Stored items
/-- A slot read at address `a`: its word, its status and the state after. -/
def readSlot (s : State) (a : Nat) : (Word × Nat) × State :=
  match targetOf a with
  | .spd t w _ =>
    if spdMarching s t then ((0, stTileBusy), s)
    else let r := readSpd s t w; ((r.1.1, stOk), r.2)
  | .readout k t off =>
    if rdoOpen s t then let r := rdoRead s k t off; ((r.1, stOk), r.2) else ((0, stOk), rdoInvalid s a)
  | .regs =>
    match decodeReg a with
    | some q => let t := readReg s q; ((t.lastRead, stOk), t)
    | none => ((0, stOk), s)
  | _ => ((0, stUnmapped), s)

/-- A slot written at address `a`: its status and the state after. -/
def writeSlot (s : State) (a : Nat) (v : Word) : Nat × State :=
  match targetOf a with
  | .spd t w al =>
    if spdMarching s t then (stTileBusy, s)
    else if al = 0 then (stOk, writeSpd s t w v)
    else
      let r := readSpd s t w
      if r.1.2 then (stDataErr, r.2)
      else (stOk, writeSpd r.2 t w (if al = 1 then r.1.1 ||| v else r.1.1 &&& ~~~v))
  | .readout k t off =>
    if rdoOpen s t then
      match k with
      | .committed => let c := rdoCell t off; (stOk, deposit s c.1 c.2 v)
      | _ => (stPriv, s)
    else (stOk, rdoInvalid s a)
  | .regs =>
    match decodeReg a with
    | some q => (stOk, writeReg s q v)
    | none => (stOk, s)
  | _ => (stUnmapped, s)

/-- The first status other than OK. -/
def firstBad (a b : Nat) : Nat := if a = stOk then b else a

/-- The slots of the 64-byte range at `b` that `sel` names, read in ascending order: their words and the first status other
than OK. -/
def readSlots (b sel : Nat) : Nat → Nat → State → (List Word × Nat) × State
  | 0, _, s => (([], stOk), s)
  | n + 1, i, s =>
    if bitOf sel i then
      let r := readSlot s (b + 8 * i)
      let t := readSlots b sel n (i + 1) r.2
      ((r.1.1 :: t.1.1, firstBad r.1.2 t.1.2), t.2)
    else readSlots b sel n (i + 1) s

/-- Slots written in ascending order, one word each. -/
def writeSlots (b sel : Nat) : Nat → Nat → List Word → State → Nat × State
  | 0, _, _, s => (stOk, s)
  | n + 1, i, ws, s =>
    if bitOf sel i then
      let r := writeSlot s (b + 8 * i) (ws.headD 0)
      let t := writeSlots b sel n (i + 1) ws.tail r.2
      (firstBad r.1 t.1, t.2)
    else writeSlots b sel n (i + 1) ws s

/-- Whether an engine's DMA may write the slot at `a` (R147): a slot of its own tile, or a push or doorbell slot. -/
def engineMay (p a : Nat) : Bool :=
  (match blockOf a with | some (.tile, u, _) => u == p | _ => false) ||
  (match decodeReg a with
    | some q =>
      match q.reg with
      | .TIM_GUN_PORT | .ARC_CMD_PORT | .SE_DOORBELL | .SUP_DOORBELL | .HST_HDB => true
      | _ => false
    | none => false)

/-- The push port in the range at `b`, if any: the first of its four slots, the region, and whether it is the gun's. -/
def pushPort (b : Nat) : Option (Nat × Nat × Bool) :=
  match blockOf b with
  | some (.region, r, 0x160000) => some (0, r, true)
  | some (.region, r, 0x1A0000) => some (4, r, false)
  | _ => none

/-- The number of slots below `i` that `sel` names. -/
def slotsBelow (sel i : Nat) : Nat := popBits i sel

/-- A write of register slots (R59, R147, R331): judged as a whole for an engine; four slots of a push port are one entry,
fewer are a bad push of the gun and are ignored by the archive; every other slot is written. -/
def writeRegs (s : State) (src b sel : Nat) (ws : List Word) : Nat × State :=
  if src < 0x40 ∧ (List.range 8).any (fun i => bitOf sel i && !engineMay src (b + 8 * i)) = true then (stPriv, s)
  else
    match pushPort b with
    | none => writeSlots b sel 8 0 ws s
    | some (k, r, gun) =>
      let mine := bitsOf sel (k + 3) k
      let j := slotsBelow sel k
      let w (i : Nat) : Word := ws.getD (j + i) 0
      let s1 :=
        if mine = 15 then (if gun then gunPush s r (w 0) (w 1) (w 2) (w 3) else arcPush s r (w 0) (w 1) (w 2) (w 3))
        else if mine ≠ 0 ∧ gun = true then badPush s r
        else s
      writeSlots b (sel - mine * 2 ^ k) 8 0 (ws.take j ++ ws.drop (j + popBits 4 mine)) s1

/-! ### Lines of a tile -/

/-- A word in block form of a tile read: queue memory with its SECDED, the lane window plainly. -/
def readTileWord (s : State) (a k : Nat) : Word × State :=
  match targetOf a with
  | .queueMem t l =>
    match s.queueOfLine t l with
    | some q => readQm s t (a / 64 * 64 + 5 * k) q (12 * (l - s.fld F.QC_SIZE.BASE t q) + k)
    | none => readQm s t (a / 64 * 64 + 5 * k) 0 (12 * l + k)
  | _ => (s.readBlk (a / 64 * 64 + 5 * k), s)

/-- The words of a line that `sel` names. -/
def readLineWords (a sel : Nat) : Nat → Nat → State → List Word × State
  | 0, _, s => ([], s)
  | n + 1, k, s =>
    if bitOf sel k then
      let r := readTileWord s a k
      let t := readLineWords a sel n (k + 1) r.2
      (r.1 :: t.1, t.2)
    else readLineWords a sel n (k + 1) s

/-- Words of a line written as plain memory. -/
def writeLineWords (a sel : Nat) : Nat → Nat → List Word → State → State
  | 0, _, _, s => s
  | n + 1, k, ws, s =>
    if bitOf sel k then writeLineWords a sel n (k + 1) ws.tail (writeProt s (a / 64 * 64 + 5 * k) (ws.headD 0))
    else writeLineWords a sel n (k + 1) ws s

■ ACTION ITEM ■
In the entries above, find the line with "(r.1 :: t.1, t.2)", then retype it and every line after it exactly.

■ SOLUTION ■
      (r.1 :: t.1, t.2)
    else readLineWords a sel n (k + 1) s

/-- Words of a line written as plain memory. -/
def writeLineWords (a sel : Nat) : Nat → Nat → List Word → State → State
  | 0, _, _, s => s
  | n + 1, k, ws, s =>
    if bitOf sel k then writeLineWords a sel n (k + 1) ws.tail (writeProt s (a / 64 * 64 + 5 * k) (ws.headD 0))
    else writeLineWords a sel n (k + 1) ws s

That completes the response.